» EXERCISE DESCRIPTION
All that is needed is each line of the entries holding the word "false", copied as it stands.

___ EXCERPTED RECORDS

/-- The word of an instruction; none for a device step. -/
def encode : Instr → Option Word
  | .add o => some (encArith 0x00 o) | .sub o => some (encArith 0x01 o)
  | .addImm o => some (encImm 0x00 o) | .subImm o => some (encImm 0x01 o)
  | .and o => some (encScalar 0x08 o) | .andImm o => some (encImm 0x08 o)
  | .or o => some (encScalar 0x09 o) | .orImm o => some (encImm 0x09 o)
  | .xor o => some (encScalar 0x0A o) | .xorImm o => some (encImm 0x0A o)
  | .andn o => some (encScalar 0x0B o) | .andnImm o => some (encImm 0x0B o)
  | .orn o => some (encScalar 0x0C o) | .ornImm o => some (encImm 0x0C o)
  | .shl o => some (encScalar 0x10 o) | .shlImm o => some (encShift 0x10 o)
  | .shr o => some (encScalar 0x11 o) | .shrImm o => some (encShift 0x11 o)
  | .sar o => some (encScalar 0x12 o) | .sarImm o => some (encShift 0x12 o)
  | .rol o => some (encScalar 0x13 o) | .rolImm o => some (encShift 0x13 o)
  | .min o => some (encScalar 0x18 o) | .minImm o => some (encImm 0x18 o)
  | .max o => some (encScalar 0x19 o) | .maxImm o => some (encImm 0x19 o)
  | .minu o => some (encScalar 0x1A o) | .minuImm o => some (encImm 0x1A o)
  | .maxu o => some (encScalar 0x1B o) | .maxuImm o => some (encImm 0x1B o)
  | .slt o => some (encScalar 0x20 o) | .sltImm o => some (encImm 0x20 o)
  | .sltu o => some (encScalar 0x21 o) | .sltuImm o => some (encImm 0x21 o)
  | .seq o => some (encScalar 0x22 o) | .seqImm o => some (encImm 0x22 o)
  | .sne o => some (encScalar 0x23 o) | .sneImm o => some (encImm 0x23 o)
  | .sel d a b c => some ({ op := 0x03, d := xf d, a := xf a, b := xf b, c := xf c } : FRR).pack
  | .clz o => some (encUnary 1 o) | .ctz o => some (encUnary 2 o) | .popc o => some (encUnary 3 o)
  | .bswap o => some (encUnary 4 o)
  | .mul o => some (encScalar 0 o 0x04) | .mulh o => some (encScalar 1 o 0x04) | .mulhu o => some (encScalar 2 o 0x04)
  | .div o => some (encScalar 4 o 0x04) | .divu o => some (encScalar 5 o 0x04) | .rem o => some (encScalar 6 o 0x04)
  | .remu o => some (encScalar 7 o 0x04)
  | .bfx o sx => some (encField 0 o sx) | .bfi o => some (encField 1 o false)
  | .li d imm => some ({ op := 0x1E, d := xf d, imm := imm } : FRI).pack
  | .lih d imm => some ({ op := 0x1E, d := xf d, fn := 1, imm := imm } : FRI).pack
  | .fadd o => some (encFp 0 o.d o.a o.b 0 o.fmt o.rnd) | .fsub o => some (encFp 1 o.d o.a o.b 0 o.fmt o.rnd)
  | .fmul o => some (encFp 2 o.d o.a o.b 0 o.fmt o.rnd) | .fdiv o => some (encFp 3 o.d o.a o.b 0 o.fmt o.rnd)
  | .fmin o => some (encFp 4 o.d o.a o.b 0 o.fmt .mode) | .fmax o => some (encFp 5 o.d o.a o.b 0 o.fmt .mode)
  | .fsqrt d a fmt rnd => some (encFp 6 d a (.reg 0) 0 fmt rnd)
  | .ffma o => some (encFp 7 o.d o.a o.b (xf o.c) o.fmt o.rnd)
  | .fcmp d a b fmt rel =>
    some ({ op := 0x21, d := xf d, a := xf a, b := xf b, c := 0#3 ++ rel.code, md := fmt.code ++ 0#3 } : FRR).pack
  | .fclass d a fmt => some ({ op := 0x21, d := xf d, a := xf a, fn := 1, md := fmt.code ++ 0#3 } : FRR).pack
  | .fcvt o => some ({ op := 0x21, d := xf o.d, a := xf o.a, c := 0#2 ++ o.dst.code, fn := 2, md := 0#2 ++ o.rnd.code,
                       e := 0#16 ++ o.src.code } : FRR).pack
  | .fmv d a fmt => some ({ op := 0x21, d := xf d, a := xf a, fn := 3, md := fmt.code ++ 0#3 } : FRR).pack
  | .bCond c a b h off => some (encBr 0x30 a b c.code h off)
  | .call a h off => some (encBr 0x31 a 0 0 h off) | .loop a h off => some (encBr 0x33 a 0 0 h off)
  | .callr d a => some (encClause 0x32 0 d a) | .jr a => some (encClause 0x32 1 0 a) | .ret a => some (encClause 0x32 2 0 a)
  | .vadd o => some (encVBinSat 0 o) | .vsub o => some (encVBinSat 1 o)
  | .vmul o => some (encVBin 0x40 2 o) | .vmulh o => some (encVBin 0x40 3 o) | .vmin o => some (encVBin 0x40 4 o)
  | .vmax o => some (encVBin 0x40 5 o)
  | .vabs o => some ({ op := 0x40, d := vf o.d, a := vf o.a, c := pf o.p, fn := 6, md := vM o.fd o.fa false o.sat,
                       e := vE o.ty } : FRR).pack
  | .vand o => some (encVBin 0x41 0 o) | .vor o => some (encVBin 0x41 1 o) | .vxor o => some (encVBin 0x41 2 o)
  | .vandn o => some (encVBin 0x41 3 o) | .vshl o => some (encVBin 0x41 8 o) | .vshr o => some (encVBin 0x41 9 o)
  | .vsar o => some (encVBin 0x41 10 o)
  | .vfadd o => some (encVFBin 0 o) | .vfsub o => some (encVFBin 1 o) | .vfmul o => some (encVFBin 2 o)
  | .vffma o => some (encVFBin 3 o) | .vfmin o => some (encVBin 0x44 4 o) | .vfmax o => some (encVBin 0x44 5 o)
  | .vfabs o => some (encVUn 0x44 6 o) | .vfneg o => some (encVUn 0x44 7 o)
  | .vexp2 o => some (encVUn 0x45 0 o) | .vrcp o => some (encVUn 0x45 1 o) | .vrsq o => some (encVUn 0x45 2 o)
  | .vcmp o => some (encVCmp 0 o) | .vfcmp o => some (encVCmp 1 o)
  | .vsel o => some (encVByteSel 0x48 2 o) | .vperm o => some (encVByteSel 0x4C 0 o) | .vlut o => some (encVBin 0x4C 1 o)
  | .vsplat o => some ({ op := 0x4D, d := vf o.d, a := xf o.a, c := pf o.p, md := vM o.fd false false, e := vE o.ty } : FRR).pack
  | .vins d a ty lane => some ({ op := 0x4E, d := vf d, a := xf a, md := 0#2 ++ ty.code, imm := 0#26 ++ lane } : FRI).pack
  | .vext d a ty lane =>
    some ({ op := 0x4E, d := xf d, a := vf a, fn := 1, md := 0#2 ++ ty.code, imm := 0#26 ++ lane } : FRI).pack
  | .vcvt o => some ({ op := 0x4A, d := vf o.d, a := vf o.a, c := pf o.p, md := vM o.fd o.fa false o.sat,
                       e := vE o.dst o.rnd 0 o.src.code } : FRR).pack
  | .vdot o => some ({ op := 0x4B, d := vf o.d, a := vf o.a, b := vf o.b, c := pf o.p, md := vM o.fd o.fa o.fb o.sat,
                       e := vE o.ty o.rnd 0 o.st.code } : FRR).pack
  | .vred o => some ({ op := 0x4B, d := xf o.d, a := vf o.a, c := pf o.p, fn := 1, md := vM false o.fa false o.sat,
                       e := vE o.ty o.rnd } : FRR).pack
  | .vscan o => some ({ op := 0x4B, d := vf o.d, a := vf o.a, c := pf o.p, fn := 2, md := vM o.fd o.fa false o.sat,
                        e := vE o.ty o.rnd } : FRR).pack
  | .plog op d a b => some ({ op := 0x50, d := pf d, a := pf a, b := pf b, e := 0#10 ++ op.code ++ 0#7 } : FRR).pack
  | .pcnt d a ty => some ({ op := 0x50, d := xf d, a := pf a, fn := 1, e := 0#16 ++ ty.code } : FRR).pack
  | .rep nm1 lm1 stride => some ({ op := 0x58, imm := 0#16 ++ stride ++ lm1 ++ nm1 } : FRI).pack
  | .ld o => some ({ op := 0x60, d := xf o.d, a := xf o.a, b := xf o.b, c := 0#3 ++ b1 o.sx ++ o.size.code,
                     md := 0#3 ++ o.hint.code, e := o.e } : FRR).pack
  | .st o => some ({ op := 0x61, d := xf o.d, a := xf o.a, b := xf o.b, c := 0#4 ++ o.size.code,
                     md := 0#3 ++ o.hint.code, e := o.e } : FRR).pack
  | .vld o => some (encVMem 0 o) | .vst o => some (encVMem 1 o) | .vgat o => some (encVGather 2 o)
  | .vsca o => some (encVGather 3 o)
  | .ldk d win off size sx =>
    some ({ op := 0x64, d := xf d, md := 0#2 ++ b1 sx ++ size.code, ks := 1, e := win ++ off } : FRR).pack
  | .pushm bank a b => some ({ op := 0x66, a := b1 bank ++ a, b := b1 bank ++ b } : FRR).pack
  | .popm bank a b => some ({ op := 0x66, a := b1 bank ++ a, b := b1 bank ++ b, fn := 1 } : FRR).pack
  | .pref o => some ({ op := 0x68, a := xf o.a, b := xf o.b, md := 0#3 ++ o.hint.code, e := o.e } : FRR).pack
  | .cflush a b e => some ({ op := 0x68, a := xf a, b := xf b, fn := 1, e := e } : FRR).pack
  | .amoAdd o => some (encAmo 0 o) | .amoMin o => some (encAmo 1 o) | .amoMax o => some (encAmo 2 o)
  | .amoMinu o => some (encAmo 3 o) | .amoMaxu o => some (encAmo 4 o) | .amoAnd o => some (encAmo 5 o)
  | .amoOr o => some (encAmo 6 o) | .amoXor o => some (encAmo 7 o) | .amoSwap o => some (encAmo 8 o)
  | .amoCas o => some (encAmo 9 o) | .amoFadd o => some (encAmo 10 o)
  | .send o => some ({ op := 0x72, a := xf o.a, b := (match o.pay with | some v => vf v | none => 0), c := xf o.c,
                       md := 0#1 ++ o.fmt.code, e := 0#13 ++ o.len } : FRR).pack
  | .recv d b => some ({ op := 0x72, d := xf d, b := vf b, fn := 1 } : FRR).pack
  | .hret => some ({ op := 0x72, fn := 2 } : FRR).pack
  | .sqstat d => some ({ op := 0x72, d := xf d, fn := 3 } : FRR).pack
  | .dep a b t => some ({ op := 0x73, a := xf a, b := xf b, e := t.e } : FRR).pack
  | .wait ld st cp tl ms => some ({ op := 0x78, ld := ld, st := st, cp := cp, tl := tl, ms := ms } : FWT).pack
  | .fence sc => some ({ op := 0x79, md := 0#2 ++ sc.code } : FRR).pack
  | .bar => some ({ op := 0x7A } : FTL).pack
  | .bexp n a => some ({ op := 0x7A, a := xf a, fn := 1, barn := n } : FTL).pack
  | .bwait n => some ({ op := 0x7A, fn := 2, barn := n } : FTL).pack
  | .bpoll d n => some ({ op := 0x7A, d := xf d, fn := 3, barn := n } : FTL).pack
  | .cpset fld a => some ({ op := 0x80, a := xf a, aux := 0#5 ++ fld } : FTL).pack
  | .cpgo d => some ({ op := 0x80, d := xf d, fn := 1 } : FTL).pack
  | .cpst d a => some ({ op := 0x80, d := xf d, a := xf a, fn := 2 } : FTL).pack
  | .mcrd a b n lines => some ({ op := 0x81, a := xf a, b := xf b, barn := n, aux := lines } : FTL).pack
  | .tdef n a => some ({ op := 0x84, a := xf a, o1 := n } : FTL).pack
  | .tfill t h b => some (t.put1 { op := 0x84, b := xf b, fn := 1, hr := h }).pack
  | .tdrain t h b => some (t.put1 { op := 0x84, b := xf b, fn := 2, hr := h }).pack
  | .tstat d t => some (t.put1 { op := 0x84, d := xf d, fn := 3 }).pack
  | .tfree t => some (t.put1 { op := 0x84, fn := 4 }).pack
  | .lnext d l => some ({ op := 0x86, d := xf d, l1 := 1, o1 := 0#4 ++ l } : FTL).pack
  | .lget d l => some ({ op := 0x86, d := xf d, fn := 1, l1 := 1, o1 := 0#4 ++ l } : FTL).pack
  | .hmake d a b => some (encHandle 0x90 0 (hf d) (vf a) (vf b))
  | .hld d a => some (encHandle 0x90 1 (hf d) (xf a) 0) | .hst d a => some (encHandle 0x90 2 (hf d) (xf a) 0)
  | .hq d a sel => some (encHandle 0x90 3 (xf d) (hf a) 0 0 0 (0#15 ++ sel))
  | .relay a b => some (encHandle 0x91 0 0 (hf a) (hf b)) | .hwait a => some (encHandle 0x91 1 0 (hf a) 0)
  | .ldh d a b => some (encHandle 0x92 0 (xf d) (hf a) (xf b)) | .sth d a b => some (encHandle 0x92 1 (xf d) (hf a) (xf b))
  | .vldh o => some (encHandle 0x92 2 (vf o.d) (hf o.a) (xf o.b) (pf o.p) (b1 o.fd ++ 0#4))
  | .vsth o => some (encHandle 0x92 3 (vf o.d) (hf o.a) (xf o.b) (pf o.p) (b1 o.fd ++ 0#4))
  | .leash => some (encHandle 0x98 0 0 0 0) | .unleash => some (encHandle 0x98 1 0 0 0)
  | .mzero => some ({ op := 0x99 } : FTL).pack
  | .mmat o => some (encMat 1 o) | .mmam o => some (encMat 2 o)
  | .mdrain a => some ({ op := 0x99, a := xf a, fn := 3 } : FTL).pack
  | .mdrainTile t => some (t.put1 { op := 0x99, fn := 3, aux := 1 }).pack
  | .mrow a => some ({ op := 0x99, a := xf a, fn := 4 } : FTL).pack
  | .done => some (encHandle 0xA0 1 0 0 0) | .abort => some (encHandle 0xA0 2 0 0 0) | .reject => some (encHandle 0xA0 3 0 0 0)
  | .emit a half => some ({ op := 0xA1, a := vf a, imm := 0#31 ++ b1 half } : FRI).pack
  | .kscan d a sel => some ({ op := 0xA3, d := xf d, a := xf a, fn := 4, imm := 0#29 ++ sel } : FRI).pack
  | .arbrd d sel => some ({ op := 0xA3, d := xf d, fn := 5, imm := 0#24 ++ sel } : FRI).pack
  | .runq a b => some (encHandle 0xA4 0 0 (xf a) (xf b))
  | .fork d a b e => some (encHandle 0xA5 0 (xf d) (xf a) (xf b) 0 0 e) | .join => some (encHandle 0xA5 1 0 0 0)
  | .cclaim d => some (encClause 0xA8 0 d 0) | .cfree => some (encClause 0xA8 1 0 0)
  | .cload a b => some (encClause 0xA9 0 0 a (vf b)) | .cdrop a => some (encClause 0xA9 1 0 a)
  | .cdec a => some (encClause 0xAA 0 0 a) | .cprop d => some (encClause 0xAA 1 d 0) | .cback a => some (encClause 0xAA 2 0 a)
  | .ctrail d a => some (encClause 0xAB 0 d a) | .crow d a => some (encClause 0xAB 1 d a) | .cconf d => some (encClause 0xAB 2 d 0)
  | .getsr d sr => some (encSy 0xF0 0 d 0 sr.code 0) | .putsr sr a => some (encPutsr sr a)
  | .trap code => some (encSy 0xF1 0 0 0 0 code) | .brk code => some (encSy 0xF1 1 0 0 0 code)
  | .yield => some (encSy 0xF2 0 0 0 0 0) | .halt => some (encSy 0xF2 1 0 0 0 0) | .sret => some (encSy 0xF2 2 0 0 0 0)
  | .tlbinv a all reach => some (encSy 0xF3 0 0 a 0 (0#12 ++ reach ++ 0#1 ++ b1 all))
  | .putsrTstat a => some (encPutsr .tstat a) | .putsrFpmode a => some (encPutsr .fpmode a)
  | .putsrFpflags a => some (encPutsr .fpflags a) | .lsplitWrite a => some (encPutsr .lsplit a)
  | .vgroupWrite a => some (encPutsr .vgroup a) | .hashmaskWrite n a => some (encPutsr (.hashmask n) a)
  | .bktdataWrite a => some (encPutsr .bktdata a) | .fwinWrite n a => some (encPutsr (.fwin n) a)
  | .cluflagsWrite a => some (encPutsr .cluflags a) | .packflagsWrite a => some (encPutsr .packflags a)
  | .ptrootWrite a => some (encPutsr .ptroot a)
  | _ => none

______

» ANSWER AREA
  | .bfx o sx => some (encField 0 o sx) | .bfi o => some (encField 1 o false)
  | .vabs o => some ({ op := 0x40, d := vf o.d, a := vf o.a, c := pf o.p, fn := 6, md := vM o.fd o.fa false o.sat,
  | .vsplat o => some ({ op := 0x4D, d := vf o.d, a := xf o.a, c := pf o.p, md := vM o.fd false false, e := vE o.ty } : FRR).pack
  | .vcvt o => some ({ op := 0x4A, d := vf o.d, a := vf o.a, c := pf o.p, md := vM o.fd o.fa false o.sat,
  | .vred o => some ({ op := 0x4B, d := xf o.d, a := vf o.a, c := pf o.p, fn := 1, md := vM false o.fa false o.sat,
  | .vscan o => some ({ op := 0x4B, d := vf o.d, a := vf o.a, c := pf o.p, fn := 2, md := vM o.fd o.fa false o.sat,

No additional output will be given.